PROMPT: Where does the string "desDecrypt" occur in the entries below? Copy every line where it does.

WORKING DATA:
-- ==== Sys2Proof/Machine/Des.lean ====
section
/-! DEFINITION. DES: tables, key schedule, round transform, block cipher and the six DES commands (42_des.md). -/

namespace Sys2Proof.Machine

/-! ### Tables: "MSB-first, 1-based addressing" (42_des.md R110) -/

/-- IP, the initial permutation (42_des.md R111). -/
def desIP : List Nat :=
  [58, 50, 42, 34, 26, 18, 10,  2,
   60, 52, 44, 36, 28, 20, 12,  4,
   62, 54, 46, 38, 30, 22, 14,  6,
   64, 56, 48, 40, 32, 24, 16,  8,
   57, 49, 41, 33, 25, 17,  9,  1,
   59, 51, 43, 35, 27, 19, 11,  3,
   61, 53, 45, 37, 29, 21, 13,  5,
   63, 55, 47, 39, 31, 23, 15,  7]

/-- FP, the final permutation (42_des.md R112). -/
def desFP : List Nat :=
  [40,  8, 48, 16, 56, 24, 64, 32,
   39,  7, 47, 15, 55, 23, 63, 31,
   38,  6, 46, 14, 54, 22, 62, 30,
   37,  5, 45, 13, 53, 21, 61, 29,
   36,  4, 44, 12, 52, 20, 60, 28,
   35,  3, 43, 11, 51, 19, 59, 27,
   34,  2, 42, 10, 50, 18, 58, 26,
   33,  1, 41,  9, 49, 17, 57, 25]

/-- E, the expansion (42_des.md R113). -/
def desE : List Nat :=
  [32,  1,  2,  3,  4,  5,
    4,  5,  6,  7,  8,  9,
    8,  9, 10, 11, 12, 13,
   12, 13, 14, 15, 16, 17,
   16, 17, 18, 19, 20, 21,
   20, 21, 22, 23, 24, 25,
   24, 25, 26, 27, 28, 29,
   28, 29, 30, 31, 32,  1]

/-- P, the round-function permutation (42_des.md R114). -/
def desP : List Nat :=
  [16,  7, 20, 21, 29, 12, 28, 17,
    1, 15, 23, 26,  5, 18, 31, 10,
    2,  8, 24, 14, 32, 27,  3,  9,
   19, 13, 30,  6, 22, 11,  4, 25]

/-- PC1, permuted choice 1 (42_des.md R115). -/
def desPC1 : List Nat :=
  [57, 49, 41, 33, 25, 17,  9,
    1, 58, 50, 42, 34, 26, 18,
   10,  2, 59, 51, 43, 35, 27,
   19, 11,  3, 60, 52, 44, 36,
   63, 55, 47, 39, 31, 23, 15,
    7, 62, 54, 46, 38, 30, 22,
   14,  6, 61, 53, 45, 37, 29,
   21, 13,  5, 28, 20, 12,  4]

/-- PC2, permuted choice 2 (42_des.md R116). -/
def desPC2 : List Nat :=
  [14, 17, 11, 24,  1,  5,
    3, 28, 15,  6, 21, 10,
   23, 19, 12,  4, 26,  8,
   16,  7, 27, 20, 13,  2,
   41, 52, 31, 37, 47, 55,
   30, 40, 51, 45, 33, 48,
   44, 49, 39, 56, 34, 53,
   46, 42, 50, 36, 29, 32]

/-- S-box S1, rows 0 to 3 (42_des.md R118). -/
def desS1 : List (List Nat) :=
  [[14,  4, 13,  1,  2, 15, 11,  8,  3, 10,  6, 12,  5,  9,  0,  7],
   [ 0, 15,  7,  4, 14,  2, 13,  1, 10,  6, 12, 11,  9,  5,  3,  8],
   [ 4,  1, 14,  8, 13,  6,  2, 11, 15, 12,  9,  7,  3, 10,  5,  0],
   [15, 12,  8,  2,  4,  9,  1,  7,  5, 11,  3, 14, 10,  0,  6, 13]]

/-- S-box S2, rows 0 to 3 (42_des.md R118). -/
def desS2 : List (List Nat) :=
  [[15,  1,  8, 14,  6, 11,  3,  4,  9,  7,  2, 13, 12,  0,  5, 10],
   [ 3, 13,  4,  7, 15,  2,  8, 14, 12,  0,  1, 10,  6,  9, 11,  5],
   [ 0, 14,  7, 11, 10,  4, 13,  1,  5,  8, 12,  6,  9,  3,  2, 15],
   [13,  8, 10,  1,  3, 15,  4,  2, 11,  6,  7, 12,  0,  5, 14,  9]]

/-- S-box S3, rows 0 to 3 (42_des.md R118). -/
def desS3 : List (List Nat) :=
  [[10,  0,  9, 14,  6,  3, 15,  5,  1, 13, 12,  7, 11,  4,  2,  8],
   [13,  7,  0,  9,  3,  4,  6, 10,  2,  8,  5, 14, 12, 11, 15,  1],
   [13,  6,  4,  9,  8, 15,  3,  0, 11,  1,  2, 12,  5, 10, 14,  7],
   [ 1, 10, 13,  0,  6,  9,  8,  7,  4, 15, 14,  3, 11,  5,  2, 12]]

/-- S-box S4, rows 0 to 3 (42_des.md R118). -/
def desS4 : List (List Nat) :=
  [[ 7, 13, 14,  3,  0,  6,  9, 10,  1,  2,  8,  5, 11, 12,  4, 15],
   [13,  8, 11,  5,  6, 15,  0,  3,  4,  7,  2, 12,  1, 10, 14,  9],
   [10,  6,  9,  0, 12, 11,  7, 13, 15,  1,  3, 14,  5,  2,  8,  4],
   [ 3, 15,  0,  6, 10,  1, 13,  8,  9,  4,  5, 11, 12,  7,  2, 14]]

/-- S-box S5, rows 0 to 3 (42_des.md R118). -/
def desS5 : List (List Nat) :=
  [[ 2, 12,  4,  1,  7, 10, 11,  6,  8,  5,  3, 15, 13,  0, 14,  9],
   [14, 11,  2, 12,  4,  7, 13,  1,  5,  0, 15, 10,  3,  9,  8,  6],
   [ 4,  2,  1, 11, 10, 13,  7,  8, 15,  9, 12,  5,  6,  3,  0, 14],
   [11,  8, 12,  7,  1, 14,  2, 13,  6, 15,  0,  9, 10,  4,  5,  3]]

/-- S-box S6, rows 0 to 3 (42_des.md R118). -/
def desS6 : List (List Nat) :=
  [[12,  1, 10, 15,  9,  2,  6,  8,  0, 13,  3,  4, 14,  7,  5, 11],
   [10, 15,  4,  2,  7, 12,  9,  5,  6,  1, 13, 14,  0, 11,  3,  8],
   [ 9, 14, 15,  5,  2,  8, 12,  3,  7,  0,  4, 10,  1, 13, 11,  6],
   [ 4,  3,  2, 12,  9,  5, 15, 10, 11, 14,  1,  7,  6,  0,  8, 13]]

/-- S-box S7, rows 0 to 3 (42_des.md R118). -/
def desS7 : List (List Nat) :=
  [[ 4, 11,  2, 14, 15,  0,  8, 13,  3, 12,  9,  7,  5, 10,  6,  1],
   [13,  0, 11,  7,  4,  9,  1, 10, 14,  3,  5, 12,  2, 15,  8,  6],
   [ 1,  4, 11, 13, 12,  3,  7, 14, 10, 15,  6,  8,  0,  5,  9,  2],
   [ 6, 11, 13,  8,  1,  4, 10,  7,  9,  5,  0, 15, 14,  2,  3, 12]]

/-- S-box S8, rows 0 to 3 (42_des.md R118). -/
def desS8 : List (List Nat) :=
  [[13,  2,  8,  4,  6, 15, 11,  1, 10,  9,  3, 14,  5,  0, 12,  7],
   [ 1, 15, 13,  8, 10,  3,  7,  4, 12,  5,  6, 11,  0, 14,  9,  2],
   [ 7, 11,  4,  1,  9, 12, 14,  2,  0,  6, 10, 13, 15,  3,  5,  8],
   [ 2,  1, 14,  7,  4, 10,  8, 13, 15, 12,  9,  0,  3,  5,  6, 11]]

/-- S1 to S8 in order (42_des.md R118). -/
def desSBoxes : List (List (List Nat)) := [desS1, desS2, desS3, desS4, desS5, desS6, desS7, desS8]

/-- The rotation schedule (42_des.md R117). -/
def desShifts : List Nat := [1, 1, 2, 2, 2, 2, 2, 2, 1, 2, 2, 2, 2, 2, 2, 1]

/-- A DES table is applied as `permute(x, T, MSB-first, 1)` (42_des.md R110). -/
def desPermute (table : List Nat) (x : Bytes) : Bytes := permute x table .msbFirst 1

/-! ### Key schedule and round transform -/

/-- `rotl_28(v, s)` (00_scope.md R9). -/
def rotl28 (v s : Nat) : Nat := (v * 2 ^ s) % 2 ^ 28 + v / 2 ^ (28 - s)

/-- The round keys from the halves C and D on, one for each rotation (42_des.md R119). -/
def desSchedule : List Nat → Nat → Nat → List Bytes
  | [], _, _ => []
  | shift :: shifts, c, d =>
    let c' := rotl28 c shift
    let d' := rotl28 d shift
    desPermute desPC2 (bytesBE (c' * 2 ^ 28 + d') 7) :: desSchedule shifts c' d'

/-- `des_keygen(key)`: sixteen 6-byte round keys (42_des.md R119). No key bit is checked. -/
def desKeygen (key : Bytes) : List Bytes :=
  let cd := beNat (desPermute desPC1 key)
  desSchedule desShifts (cd / 2 ^ 28) (cd % 2 ^ 28)

/-- `S_{j+1}[row][col]` for the 6-bit group `g` (42_des.md R120, R121): the row is the outer two bits, the column the
inner four. -/
def desSBox (j g : Nat) : Nat :=
  let row := g / 32 * 2 + g % 2
  let col := g / 2 % 16
  ((desSBoxes.getD j []).getD row []).getD col 0

/-- The eight nibbles of the 48-bit value `x`, group 0 the most significant (42_des.md R120). -/
def desNibbles (x : Nat) : Nat :=
  (List.range 8).foldl (fun y j => 16 * y + desSBox j (x / 2 ^ (42 - 6 * j) % 64)) 0

/-- `des_f(Rh, k)` (42_des.md R120). -/
def desF (rh k : Bytes) : Bytes :=
  desPermute desP (bytesBE (desNibbles (beNat (xorBytes (desPermute desE rh) k))) 4)

/-! ### Block cipher -/

/-- `des_encrypt(rk, blk)` (42_des.md R122). -/
def desEncrypt (rk : List Bytes) (blk : Bytes) : Bytes :=
  desPermute desFP (feistel desF rk (desPermute desIP blk))

/-- `des_decrypt(rk, blk)` (42_des.md R123). -/
def desDecrypt (rk : List Bytes) (blk : Bytes) : Bytes :=
  desPermute desFP (feistelDec desF rk (desPermute desIP blk))

/-! ### Commands -/

/-- DES_SETKEY (42_des.md R124). -/
def execDesSetKey (s : State) : Result :=
  require (s.klen = 8) .invalidArg s fun _ =>
  withBytes .kbuf 8 s fun key =>
  succeedScalar 0 { s with des := { keyed := true, rk := desKeygen key } }

/-- DES_ENC (42_des.md R125). -/
def execDesEnc (s : State) : Result :=
  require (s.des.keyed = true) .notKeyed s fun _ =>
  require (s.len = 8) .invalidArg s fun _ =>
  withBytes .ibuf 8 s fun blk =>
  succeedBytes (desEncrypt s.des.rk blk) s

/-- DES_DEC (42_des.md R126). -/
def execDesDec (s : State) : Result :=
  require (s.des.keyed = true) .notKeyed s fun _ =>
  require (s.len = 8) .invalidArg s fun _ =>
  withBytes .ibuf 8 s fun blk =>
  succeedBytes (desDecrypt s.des.rk blk) s

/-- DES_KEYGEN (42_des.md R127). -/
def execDesKeyGen (s : State) : Result :=
  require (s.klen = 8) .invalidArg s fun _ =>
  withBytes .kbuf 8 s fun key =>
  succeedBytes (desKeygen key).flatten s

/-- DES_ROUNDF (42_des.md R128). -/
def execDesRoundF (s : State) : Result :=
  require (s.len = 4 ∧ s.klen = 6) .invalidArg s fun _ =>
  withBytes .ibuf 4 s fun half =>
  withBytes .kbuf 6 s fun k =>
  succeedBytes (desF half k) s

/-- DES_ROUND (42_des.md R129). -/
def execDesRound (s : State) : Result :=
  require (s.len = 8 ∧ s.klen = 6) .invalidArg s fun _ =>
  withBytes .ibuf 8 s fun b =>
  withBytes .kbuf 6 s fun k =>
  succeedBytes (feistelStep desF k b) s

end Sys2Proof.Machine
end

FINISHED EXERCISE:
def desDecrypt (rk : List Bytes) (blk : Bytes) : Bytes :=
  succeedBytes (desDecrypt s.des.rk blk) s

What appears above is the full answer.